While corporate debt is a “fault line in the financial system and the broader economy,” Moody’s Chief Economist Mark Zandi flagged indebted Chinese companies as the larger risk.

“I would point to Chinese corporate debt as the biggest threat,” he said, adding that it’s growing very rapidly in China.

Zandi explained that many companies are struggling to deal with a slowdown in growth stemming from the trade war and other factors.

“In the United States, it’s similar kind of picture — not to the same degree — but we have seen very significant increase in so-called leveraged lending, as in lending to highly indebted companies, and they are vulnerable if the economy were to slow,” Zandi said.

Debt has been a problem in the world’s second largest economy, which has been trying to reduce its reliance on it by tightening regulations to speed up deleveraging — or the process of reducing debt.

However, the trade war is putting a dent in its efforts to pare its massive debt levels as China seeks ways to boost its slowing economy, which has been hit by U.S. tariffs on Chinese exports.

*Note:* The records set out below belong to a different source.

/-- PULSE_EDGE: an edge is captured; it and its predecessor are rejected together where less than GLITCH lies between them
(R141, R142). -/
def execPulseEdge (inp : Fin 64) (rising : Bool) (s : State) : Answer :=
  let i := inp.val
  let o := s.pulseOwner i
  if s.fieldRuns && s.custPresent (i / 2) && pActive (s.pulse o).cfg then
    let s := s.pulseSettle i
    let x := s.pulse i
    let e : PEdge := ⟨s.tb.elapsed, rising, s.secOfNow, s.momentNow⟩
    match x.pendE with
    | none => .next (s.setPulse i { x with pendE := some e })
    | some d =>
      if s.past d.at_ (fld x.cfg 0 10).toNat then
        let s := State.pulseAccept i d (s.setPulse i { x with pendE := none })
        .next (s.setPulse i { s.pulse i with pendE := some e })
      else
        let s := s.setPulse i { x with pendE := none }
        let s := if (s.pulseLines i).any (fun j => (s.pulse j).pendE.isSome) then s else s.pulseRoll o e.sec
        .next (s.setPulse o { s.pulse o with glitch := (s.pulse o).glitch + 1 })
  else .next s

/-- PULSE_SECOND_ITEM: the second an input's tally covers has ended, and no edge of it is still under GLITCH old: its item is issued
(R143). -/
def execPulseSecondItem (inp : Fin 64) (s : State) : Answer :=
  let i := inp.val
  if s.fieldRuns && s.custPresent (i / 2) then
    let s := s.pulseSettle i
    let n := s.secOfNow
    if (s.pulseLines i).any (fun j => match (s.pulse j).pendE with | some e => decide (e.sec ≠ n) | none => false) then .next s
    else .next (s.pulseRoll i n)
  else .next s

/-! ## Taking over the twin's points (R308) -/

/-- Put a kept item into a list in stamp order. -/
def insKept (k : Nat × TimeRec × Item) : List (Nat × TimeRec × Item) → List (Nat × TimeRec × Item)
  | [] => [k]
  | x :: xs => if stampLt k.2.1.st x.2.1.st then k :: x :: xs else x :: insKept k xs

/-- Issue the kept block of a point, its slot busy from now on; it stays kept while FIFO 10 is full. -/
def State.issueBlock (p : Nat) (k : TimeRec × Item) (s : State) : State :=
  if 32 ≤ (s.fifo 10).items.length then s
  else
    let x := s.pt p
    let s := s.setPt p { x with
      busy := x.busy ||| BitVec.ofNat 8 (2 ^ ((fld k.2 416 32).toNat % 8)), kept := x.kept.filter (fun y => decide (y ≠ k)) }
    let (it, s) := s.stampAs 10 k.1 k.2
    (s.fifoPush 10 s.afePrio it).2

/-- Issue the kept item of a pulse input; it stays kept while FIFO 11 is full. -/
def State.issuePulse (i : Nat) (k : TimeRec × Item) (s : State) : State :=
  if 32 ≤ (s.fifo 11).items.length then s
  else
    let x := s.pulse i
    let s := s.setPulse i { x with kept := x.kept.filter (fun y => decide (y ≠ k)) }
    let (it, s) := s.stampAs 11 k.1 k.2
    (s.fifoPush 11 s.afePrio it).2

/-- The survivor issues items for the blocks held in its slots of the points it now owns and for the pulse seconds of the
last 8 s it kept, oldest first (R306, R308). -/
def State.custodyTakeover (s : State) : State :=
  let bs := (s.afe.points.filter (fun e => s.ownsPoint e.1)).flatMap (fun e => e.2.kept.map (fun k => (e.1, k)))
  let s := (bs.foldl (fun l k => insKept k l) []).foldl (fun s k => s.issueBlock k.1 k.2) s
  let ps := (s.afe.pulses.filter (fun e => s.ownsPoint (fld e.2.cfg 22 5).toNat)).flatMap (fun e =>
    (e.2.kept.filter (fun k => decide ((s.dom s.sel).t32 ≤ stampT32 k.1.st + 8 * 2 ^ 32))).map (fun k => (e.1, k)))
  (ps.foldl (fun l k => insKept k l) []).foldl (fun s k => s.issuePulse k.1 k.2) s

/-- At an epoch switch a point the device now owns by TWN_CUSTOWN starts anew: what it kept before is not issued (R306). -/
def State.custForget (s : State) : State :=
  if s.twn.takeover then s
  else
    let s := (s.afe.points.filter (fun e => s.ownsPoint e.1)).foldl (fun s e => s.setPt e.1 { s.pt e.1 with kept := [] }) s
    (s.afe.pulses.filter (fun e => s.ownsPoint (fld e.2.cfg 22 5).toNat)).foldl (fun s e => s.setPulse e.1 { s.pulse e.1 with kept := [] }) s

end Sys2Proof.Machine
end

The country has this year more or less paused its deleveraging efforts and put in place more stimulus.

Fitch Ratings said last week that a record high of 4.9% of China’s private issuers defaulted on onshore bond payments — or yuan-denominated bonds — in the first 11 months of 2019, a jump from 0.6% in 2014.

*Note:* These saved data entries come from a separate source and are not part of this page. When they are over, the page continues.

/-- The status of a BALPOST, in the order of R180; `st` are the postings already staged. -/
def State.postStatus (s : State) (w : W32) (p : BitVec 256) (st : List Posting) : Status :=
  let i := pInterval p
  let pt := wordPoint w
  let same (q : Posting) : Bool := decide (wordPoint q.point = pt) && decide (pInterval q.body = i)
  if i < s.balFinal then .stale
  else if s.balNow + 1 < i ∨ 2 < pKind p ∨ (fld p 58 6).toNat ≠ 0 ∨ (fld p 192 64).toNat ≠ 0
      ∨ (match s.topoOf i with | some t => !t.knows pt | none => true) = true then .outOfRange
  else if pKind p = 2 then
    if s.bal.states.any (fun x => decide (x.1 = pt ∧ x.2.1 = i)) || st.any (fun q => same q && decide (pKind q.body = 2)) then .duplicate else .ok
  else if pFinal p && (decide ((pt, i) ∈ s.bal.finals) || st.any (fun q => same q && decide (pKind q.body ≠ 2) && pFinal q.body)) then .duplicate
  else .ok

/-- BALPOST (R60, R174, R180). -/
def execBalpost (x : Ix) (rd ra rb : GReg) (s : State) : Answer :=
  garnilPriv x (fun _ => outsideHeartwood x.who) (unlessFenced x.who fun s =>
    let t := s.me x.who
    let pw : W32 := fld (t.getG ra) 0 32
    let a := (t.getG rb).toNat
    if !s.present 0x0D || s.pointAbsent pw then .fault .absentUnit .absent
    else if !scrOk a 32 then .fault .illegal .ok
    else
      let p : BitVec 256 := BitVec.ofNat 256 (t.scrNat a 32)
      let st := s.postStatus pw p t.stage.posts
      let posts := if st = .ok then t.stage.posts ++ [⟨pw, p⟩] else t.stage.posts
      .go (s.putMe x.who ({ t with stage := { t.stage with posts := posts } }.setG rd st.word))) s

def accKey (i n : Nat) : Nat := i * 65536 + n
def State.acc (s : State) (i n : Nat) : Acc := Tab.get {} s.bal.accs (accKey i n)
/-- Mark a node dirty for an interval. -/
def State.markDirty (n i : Nat) (s : State) : State :=
  if (n, i) ∈ s.bal.dirty then s else { s with bal := { s.bal with dirty := s.bal.dirty ++ [(n, i)] } }

/-- The 64-bit mix of a posting (R181). -/
def mixOf (p : Posting) : Word :=
  let bs := bytesOf 32 p.body ++ bytesOf 4 p.point
  (crcC bs) ++ (crcE bs)

/-- One edge of a committed quantity posting (R181's pseudocode). -/
def State.postEdge (p : Posting) (t : Topo) (s : State) (e : BitVec 64) : State :=
  let n := eNode e
  let i := pInterval p.body
  if nKind (t.nodes.getD n 0#512) ≠ pKind p.body then { s with bal := { s.bal with kindmis := satInc 0x3FF s.bal.kindmis } }
  else
    let a := s.acc i n
    let q := divHalfEven (pQty p.body * eShare e) 65536
    let v := (divHalfEven (pUnc p.body * eShare e : Nat) 65536).toNat
    let a := if eOut e then { a with out := a.out + q } else { a with inn := a.inn + q }
    let a : Acc := { a with var := min (a.var + v * v) (2 ^ 128 - 1), qany := a.qany ||| pQstat p.body, posts := a.posts + 1#32,
                            setsum := a.setsum + mixOf p, finals := a.finals + (if pFinal p.body then 1 else 0),
                            revpt := if eUnidir e && (decide (pQty p.body < 0) || pReverse p.body) then p.point else a.revpt }
    let s := { s with bal := { s.bal with accs := Tab.set {} s.bal.accs (accKey i n) a } }
    if s.closeBegun n i then s.markDirty n i else s

/-- The nodes of a topology that name a state point. -/
def Topo.stateNodes (t : Topo) (pt : Nat) : List Nat :=
  (List.range t.nodes.length).filter (fun n =>
    decide (nTerm (t.nodes.getD n 0#512) = 1 ∨ nTerm (t.nodes.getD n 0#512) = 2) && decide (nStatept (t.nodes.getD n 0#512) = pt))

/-- A posting at its commit: dropped and counted once its interval is final (R180), else booked (R181). A state posting marks the nodes
that name its point dirty for its interval and the next, each by that interval's own topology. -/
def State.postBook (p : Posting) (s : State) : State :=
  let i := pInterval p.body
  let pt := wordPoint p.point
  if i < s.balFinal then { s with bal := { s.bal with stale := satInc 0xFFFF s.bal.stale } }
  else match s.topoOf i with
    | none => s
    | some t =>
      if pKind p.body = 2 then
        let s := { s with bal := { s.bal with states := s.bal.states ++ [(pt, i, fld p.body 64 64, fld p.body 128 64)] } }
        let s := (t.stateNodes pt).foldl (fun s n => s.markDirty n i) s
        match s.topoOf (i + 1) with
        | some u => (u.stateNodes pt).foldl (fun s n => s.markDirty n (i + 1)) s
        | none => s
      else
        let s := (t.edges.filter (fun e => decide (ePoint e = pt))).foldl (fun s e => s.postEdge p t e) s
        if pFinal p.body then { s with bal := { s.bal with finals := s.bal.finals ++ [(pt, i)] } } else s

/-! ## Evaluation (R182 to R184, R189) -/

/-- A quantity in base units converted to ledger units, rounded half to even; none where it is no finite number. -/
def fLedger (w : Word) : Option Int := if fFinite w then some (divHalfEven (fUnits w * 10 ^ 9) (2 ^ 1074)) else none
def State.stateAt (s : State) (pt i : Nat) : Option (Word × Word) :=
  (s.bal.states.find? (fun x => decide (x.1 = pt ∧ x.2.1 = i))).map (fun x => (x.2.2.1, x.2.2.2))

/-- DS or COND in base units (R182); none where a needed state posting is missing. -/
def State.balTerm (s : State) (nd : BitVec 512) (i : Nat) (a : Acc) : Option (Word × Word) :=
  let k := nF nd 8
  if nTerm nd = 1 ∨ nTerm nd = 2 then
    match s.stateAt (nStatept nd) i, s.stateAt (nStatept nd) (i - 1) with
    | some (pe, te), some (ps, ts) =>
      let d := if nTerm nd = 1 then (fSub (fDiv pe te).1 (fDiv ps ts).1).1
               else if nKind nd = 0 then (fSub (fMul pe te).1 (fMul ps ts).1).1 else (fSub pe ps).1
      some ((fMul k d).1, 0#64)
    | _, _ => none
  else if nTerm nd = 3 then some (0#64, (fMul k (roundInt false a.inn (10 ^ 9)).1).1)
  else some (0#64, 0#64)

/-- A value in ledger units, free where the term is no finite number or needs more than 64 bits: one value for each term, so that equal
posting sets agree (R191; log entry 28). -/
def balUnits (w : Word) : Int :=
  match fLedger w with
  | some v => if -(2 ^ 63) ≤ v ∧ v < 2 ^ 63 then v else (Config.balUnits w).toInt
  | none => (Config.balUnits w).toInt

/-- THR of a threshold already in ledger units: rounded half to even and no less than TMIN; free where it is no finite number or
needs more than 64 bits (R182, R191; log entry 28). -/
def balThr (w : Word) (tmin : Nat) : Nat :=
  let v := divHalfEven (fUnits w) (2 ^ 1074)
  if fFinite w && decide (v < 2 ^ 64) then max v.toNat tmin else (Config.balThr w).toNat

/-- A CUSUM restart was requested for a node and interval (R183). -/
def State.cusReset (s : State) (n i : Nat) : Bool := decide ((n, i) ∈ s.bal.cusrst)
/-- The latest evaluation of a node before interval `i`: its S and the CRC of its node record. -/
def State.cusLast (s : State) (n i : Nat) : Option (Word × W32) :=
  (s.bal.cus.foldl (fun (best : Option (Nat × Word × W32)) p =>
    match p.2 with
    | none => best
    | some x => if p.1 % 65536 = n ∧ p.1 / 65536 < i ∧ (match best with | some b => decide (b.1 < p.1) | none => true) = true then some (p.1, x)
                else best) none).map (·.2)
/-- S before interval `i`: that of the latest interval evaluated, which an INSUFFICIENT_DATA one has carried on; 0 where none was, under
another node record, or after a restart (R183). -/
def State.cusPrev (s : State) (n i : Nat) (nd : BitVec 512) : Word :=
  match s.cusLast n i with
  | some (v, c) => if s.cusReset n i || decide (c ≠ nCrc nd) then 0#64 else v
  | none => 0#64

/-- An evaluation: the record without REVISION, REVSAT and CRC, and S. -/
structure Verdict where
  rec_ : BitVec 1024
  s_   : Word

/-- Evaluate one node for one interval (R182 to R184). -/
def State.evaluate (s : State) (t : Topo) (n i : Nat) : Verdict :=
  let nd := t.nodes.getD n 0#512
  let a := s.acc i n
  let edges := (t.edgesOf n).length
  let term := s.balTerm nd i a
  let (dsF, condF) := term.getD (0#64, 0#64)
  let ds := balUnits dsF
  let cond := balUnits condF
  let res := a.inn - a.out - ds - cond
  let q := (fMul (nF nd 16) (f64 (ds + cond).natAbs)).1
  let u := (fSqrt (fAdd (f64 a.var) (fMul q q).1).1).1
  let thr := balThr (fMul (nF nd 24) u).1 (nTmin nd)
  let z := (fDiv (f64 res) (fMax u (f64 1)).1).1
  let insuf := decide (a.finals < edges) || term.isNone
  let prev := s.cusPrev n i nd
  let sNow := if !nCusum nd then 0#64 else if insuf then prev
              else (fMax 0#64 (fSub (fAdd prev z).1 (nF nd 40)).1).1
  let ill := decide (a.qany &&& 0x1743#16 ≠ 0#16)
  let verdict := if insuf then 4 else if res < -(thr : Int) then 3 else if (thr : Int) < res then (if ill then 3 else 1)
    else if fLess (nF nd 48) sNow then 2 else 0
  let fl := (if verdict = 2 ∧ ill = false then 1 else 0) + (if a.revpt = 0#32 then 0 else 2) + (if s.cusReset n i then 4 else 0)
    + (if term.isNone then 8 else 0)
  let body := bytesOfNat 4 i ++ bytesOfNat 2 n ++ [0#8, 0#8, BitVec.ofNat 8 verdict, BitVec.ofNat 8 fl] ++ bytesOf 2 a.qany
    ++ bytesOfNat 4 (edges - a.finals) ++ bytesOf 16 (BitVec.ofInt 128 a.inn) ++ bytesOf 16 (BitVec.ofInt 128 a.out)
    ++ bytesOf 8 (BitVec.ofInt 64 ds) ++ bytesOf 8 (BitVec.ofInt 64 cond)
    ++ bytesOf 16 (BitVec.ofInt 128 res) ++ bytesOf 8 u ++ bytesOfNat 8 thr ++ bytesOf 8 sNow ++ bytesOf 8 a.setsum
    ++ bytesOf 4 a.revpt ++ bytesOf 4 t.epoch ++ bytesOf 4 a.posts
  ⟨BitVec.ofNat 1024 (natOfBytes body), sNow⟩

In an October report, the ratings agency put it down to a tightening of credit as a result of the government’s deleveraging efforts.

Local governments have also shown a “greater tolerance” towards defaults, it said.

“Around 80% of the onshore defaults by both issuer count and principal amount were from the private sector, being more vulnerable than state-owned enterprises (SOEs) to external funding market volatilities — and therefore face greater liquidity and/or refinancing risk under tight credit conditions,” the report said.